__What you are asked to do__
Scan the material for the word "else" and copy each line where it occurs.

__Exercise input__
· · · ·
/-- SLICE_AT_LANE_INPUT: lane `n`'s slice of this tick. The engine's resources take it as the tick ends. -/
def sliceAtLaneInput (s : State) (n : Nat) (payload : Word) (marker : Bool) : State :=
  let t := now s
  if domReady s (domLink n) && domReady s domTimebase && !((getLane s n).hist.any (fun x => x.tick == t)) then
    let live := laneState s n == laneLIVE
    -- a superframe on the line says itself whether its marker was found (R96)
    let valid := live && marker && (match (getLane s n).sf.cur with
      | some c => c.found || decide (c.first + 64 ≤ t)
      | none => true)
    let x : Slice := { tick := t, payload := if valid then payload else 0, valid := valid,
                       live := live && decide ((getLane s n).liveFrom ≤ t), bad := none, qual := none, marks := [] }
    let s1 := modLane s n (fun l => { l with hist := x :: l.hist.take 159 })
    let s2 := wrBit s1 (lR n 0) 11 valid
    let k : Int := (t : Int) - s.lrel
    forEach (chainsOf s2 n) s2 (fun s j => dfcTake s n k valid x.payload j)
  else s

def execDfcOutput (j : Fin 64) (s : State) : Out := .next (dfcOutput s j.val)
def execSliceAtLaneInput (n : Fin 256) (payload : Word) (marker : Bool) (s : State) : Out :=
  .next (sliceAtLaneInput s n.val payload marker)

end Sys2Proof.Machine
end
· · · ·
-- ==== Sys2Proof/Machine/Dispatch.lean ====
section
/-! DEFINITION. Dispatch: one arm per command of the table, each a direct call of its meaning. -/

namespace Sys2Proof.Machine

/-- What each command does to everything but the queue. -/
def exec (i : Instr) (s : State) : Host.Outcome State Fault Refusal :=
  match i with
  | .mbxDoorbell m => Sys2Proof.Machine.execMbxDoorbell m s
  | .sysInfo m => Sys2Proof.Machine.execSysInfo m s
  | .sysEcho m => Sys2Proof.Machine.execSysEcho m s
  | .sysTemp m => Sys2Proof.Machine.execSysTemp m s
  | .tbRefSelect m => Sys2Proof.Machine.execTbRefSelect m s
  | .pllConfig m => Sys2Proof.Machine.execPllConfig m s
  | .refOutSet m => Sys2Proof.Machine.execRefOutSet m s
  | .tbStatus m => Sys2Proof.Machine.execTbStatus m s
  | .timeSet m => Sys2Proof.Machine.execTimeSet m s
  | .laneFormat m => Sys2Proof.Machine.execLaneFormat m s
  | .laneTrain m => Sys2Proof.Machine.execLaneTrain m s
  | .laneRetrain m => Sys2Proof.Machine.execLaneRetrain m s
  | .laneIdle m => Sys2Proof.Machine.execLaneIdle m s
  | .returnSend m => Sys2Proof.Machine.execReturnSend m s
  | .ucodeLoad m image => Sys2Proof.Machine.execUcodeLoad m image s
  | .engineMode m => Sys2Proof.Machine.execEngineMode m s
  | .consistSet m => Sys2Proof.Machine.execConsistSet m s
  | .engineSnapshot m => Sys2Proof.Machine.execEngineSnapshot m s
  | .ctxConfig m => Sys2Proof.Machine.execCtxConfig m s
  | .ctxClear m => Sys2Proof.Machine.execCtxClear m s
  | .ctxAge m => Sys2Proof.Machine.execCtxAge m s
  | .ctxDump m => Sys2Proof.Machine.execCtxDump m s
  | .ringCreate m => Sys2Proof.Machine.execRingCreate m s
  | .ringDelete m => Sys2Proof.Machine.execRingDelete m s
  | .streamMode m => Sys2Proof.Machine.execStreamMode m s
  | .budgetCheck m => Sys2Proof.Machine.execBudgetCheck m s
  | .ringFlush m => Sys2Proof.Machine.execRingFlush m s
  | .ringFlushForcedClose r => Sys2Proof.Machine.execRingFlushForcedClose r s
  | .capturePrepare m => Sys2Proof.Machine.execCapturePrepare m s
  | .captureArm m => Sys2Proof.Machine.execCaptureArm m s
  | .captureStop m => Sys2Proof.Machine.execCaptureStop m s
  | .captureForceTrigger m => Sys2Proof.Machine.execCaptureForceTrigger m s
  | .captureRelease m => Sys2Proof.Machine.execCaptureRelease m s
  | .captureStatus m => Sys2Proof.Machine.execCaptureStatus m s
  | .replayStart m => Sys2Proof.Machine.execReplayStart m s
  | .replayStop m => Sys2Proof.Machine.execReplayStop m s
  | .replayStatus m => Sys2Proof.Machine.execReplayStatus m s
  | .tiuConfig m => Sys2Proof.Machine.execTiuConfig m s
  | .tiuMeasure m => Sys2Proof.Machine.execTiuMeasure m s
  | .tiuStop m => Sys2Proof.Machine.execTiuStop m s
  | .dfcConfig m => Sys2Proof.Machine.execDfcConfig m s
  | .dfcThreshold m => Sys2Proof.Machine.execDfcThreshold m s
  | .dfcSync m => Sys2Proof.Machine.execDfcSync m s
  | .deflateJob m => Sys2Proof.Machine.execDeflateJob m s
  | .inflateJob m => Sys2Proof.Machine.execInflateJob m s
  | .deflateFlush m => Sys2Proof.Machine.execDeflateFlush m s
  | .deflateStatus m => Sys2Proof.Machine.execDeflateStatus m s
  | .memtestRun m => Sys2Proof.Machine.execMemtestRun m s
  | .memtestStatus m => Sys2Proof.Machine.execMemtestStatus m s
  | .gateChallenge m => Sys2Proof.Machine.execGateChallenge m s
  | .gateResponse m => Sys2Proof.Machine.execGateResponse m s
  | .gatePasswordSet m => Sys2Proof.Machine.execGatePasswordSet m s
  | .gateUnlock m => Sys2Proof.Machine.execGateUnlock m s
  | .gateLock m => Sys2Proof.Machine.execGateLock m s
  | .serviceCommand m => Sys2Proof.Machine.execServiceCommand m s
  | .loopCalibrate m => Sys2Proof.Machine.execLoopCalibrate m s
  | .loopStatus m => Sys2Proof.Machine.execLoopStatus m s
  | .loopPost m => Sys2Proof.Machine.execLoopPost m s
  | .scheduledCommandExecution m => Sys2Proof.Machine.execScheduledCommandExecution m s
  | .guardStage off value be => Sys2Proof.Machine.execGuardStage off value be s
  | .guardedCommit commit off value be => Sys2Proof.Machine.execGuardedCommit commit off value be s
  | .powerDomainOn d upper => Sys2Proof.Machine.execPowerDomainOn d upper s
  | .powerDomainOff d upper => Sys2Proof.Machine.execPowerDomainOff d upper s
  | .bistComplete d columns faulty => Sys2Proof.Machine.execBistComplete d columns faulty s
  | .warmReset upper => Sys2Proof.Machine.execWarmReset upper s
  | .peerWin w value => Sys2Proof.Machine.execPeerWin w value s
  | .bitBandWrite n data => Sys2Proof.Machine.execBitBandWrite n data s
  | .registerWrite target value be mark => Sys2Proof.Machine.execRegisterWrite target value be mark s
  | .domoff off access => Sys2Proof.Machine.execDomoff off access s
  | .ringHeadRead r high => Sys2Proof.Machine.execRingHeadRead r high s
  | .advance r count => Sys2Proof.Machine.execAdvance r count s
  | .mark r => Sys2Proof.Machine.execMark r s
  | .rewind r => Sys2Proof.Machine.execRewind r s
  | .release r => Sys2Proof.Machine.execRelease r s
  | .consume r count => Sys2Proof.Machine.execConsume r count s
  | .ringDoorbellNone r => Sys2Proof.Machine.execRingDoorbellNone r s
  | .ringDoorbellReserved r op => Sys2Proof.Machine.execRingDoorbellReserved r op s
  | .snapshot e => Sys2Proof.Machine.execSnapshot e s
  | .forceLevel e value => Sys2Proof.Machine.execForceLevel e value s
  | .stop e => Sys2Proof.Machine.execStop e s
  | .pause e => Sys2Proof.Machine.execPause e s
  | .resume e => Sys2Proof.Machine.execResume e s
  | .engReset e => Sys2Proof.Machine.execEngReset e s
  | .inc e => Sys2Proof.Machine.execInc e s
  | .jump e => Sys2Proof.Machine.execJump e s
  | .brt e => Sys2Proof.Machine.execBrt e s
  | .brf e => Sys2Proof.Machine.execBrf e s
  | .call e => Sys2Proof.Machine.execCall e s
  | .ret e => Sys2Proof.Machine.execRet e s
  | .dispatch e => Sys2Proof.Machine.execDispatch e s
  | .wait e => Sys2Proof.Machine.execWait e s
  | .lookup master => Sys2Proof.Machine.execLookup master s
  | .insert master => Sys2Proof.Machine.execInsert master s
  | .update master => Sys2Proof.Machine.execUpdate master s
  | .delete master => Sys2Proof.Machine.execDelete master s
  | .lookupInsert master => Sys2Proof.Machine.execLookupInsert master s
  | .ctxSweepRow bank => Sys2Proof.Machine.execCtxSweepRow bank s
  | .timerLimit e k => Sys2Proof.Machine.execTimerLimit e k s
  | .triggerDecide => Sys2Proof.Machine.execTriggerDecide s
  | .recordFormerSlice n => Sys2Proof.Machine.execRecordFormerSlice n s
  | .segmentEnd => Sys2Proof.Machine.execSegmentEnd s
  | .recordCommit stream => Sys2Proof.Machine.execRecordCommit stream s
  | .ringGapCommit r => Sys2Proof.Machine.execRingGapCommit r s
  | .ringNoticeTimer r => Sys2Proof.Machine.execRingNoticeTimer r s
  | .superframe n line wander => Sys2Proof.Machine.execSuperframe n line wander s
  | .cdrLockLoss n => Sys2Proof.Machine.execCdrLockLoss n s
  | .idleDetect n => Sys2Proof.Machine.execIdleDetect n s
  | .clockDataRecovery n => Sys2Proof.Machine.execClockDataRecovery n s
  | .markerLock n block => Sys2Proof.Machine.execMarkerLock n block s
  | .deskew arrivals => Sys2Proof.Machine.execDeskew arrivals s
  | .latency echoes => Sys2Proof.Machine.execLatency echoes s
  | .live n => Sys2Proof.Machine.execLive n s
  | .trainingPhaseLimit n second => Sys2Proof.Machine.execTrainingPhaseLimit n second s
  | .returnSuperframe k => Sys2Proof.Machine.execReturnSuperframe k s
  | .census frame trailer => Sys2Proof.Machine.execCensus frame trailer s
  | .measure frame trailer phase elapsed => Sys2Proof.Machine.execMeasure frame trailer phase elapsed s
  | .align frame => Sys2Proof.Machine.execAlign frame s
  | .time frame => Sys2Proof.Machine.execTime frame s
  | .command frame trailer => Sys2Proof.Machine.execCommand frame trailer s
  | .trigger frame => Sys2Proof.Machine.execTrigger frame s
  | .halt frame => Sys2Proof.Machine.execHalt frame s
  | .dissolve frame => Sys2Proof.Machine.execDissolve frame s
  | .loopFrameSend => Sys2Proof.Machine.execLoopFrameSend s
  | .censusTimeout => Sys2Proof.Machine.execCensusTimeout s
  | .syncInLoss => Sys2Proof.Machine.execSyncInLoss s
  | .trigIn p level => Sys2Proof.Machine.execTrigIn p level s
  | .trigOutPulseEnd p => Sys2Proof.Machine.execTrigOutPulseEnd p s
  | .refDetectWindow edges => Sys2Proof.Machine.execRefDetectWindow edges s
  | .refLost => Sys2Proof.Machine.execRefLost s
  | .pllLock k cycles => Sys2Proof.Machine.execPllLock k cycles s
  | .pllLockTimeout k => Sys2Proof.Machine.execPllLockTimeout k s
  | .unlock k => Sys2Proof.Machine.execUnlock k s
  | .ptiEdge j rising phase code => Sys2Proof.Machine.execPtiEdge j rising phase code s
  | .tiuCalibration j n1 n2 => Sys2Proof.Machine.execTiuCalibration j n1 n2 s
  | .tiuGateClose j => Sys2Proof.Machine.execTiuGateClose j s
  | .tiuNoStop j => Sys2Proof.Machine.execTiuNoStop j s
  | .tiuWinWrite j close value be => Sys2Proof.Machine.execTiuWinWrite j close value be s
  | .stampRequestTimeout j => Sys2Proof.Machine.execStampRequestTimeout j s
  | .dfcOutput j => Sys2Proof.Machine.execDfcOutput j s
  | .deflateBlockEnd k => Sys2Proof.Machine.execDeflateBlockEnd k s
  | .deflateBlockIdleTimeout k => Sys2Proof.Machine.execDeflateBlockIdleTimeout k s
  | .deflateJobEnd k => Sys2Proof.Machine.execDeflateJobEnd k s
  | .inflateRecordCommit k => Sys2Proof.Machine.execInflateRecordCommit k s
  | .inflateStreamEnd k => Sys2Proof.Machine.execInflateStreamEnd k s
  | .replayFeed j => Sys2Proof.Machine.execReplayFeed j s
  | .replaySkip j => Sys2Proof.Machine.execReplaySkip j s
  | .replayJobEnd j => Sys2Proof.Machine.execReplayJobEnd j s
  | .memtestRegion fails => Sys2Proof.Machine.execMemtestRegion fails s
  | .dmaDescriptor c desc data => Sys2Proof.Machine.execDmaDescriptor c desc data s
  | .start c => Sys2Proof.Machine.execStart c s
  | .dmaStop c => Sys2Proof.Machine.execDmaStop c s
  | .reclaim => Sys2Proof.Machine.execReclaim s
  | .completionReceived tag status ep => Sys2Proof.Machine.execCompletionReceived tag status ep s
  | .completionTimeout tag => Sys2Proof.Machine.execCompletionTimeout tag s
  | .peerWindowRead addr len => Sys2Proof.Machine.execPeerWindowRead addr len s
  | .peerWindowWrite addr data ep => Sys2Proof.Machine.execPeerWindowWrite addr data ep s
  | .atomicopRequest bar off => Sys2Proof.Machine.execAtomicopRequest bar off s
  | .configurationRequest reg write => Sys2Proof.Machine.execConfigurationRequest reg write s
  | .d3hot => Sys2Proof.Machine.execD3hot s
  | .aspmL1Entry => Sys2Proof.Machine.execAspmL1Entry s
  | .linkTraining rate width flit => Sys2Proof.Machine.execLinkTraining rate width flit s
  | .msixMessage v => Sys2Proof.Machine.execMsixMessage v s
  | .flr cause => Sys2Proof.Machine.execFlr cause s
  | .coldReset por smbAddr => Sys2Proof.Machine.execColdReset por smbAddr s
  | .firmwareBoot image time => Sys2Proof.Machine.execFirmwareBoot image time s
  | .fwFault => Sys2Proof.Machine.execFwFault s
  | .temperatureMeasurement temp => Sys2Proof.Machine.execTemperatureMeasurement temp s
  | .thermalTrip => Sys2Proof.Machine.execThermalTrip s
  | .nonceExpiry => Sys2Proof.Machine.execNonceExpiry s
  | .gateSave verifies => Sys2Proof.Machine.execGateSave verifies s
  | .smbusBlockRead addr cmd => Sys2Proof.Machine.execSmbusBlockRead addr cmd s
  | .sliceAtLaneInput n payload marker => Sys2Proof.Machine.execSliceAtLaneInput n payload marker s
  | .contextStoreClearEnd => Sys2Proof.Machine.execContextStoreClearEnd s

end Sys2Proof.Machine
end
· · · ·
__Reply to the task__
    let x : Slice := { tick := t, payload := if valid then payload else 0, valid := valid,
  else s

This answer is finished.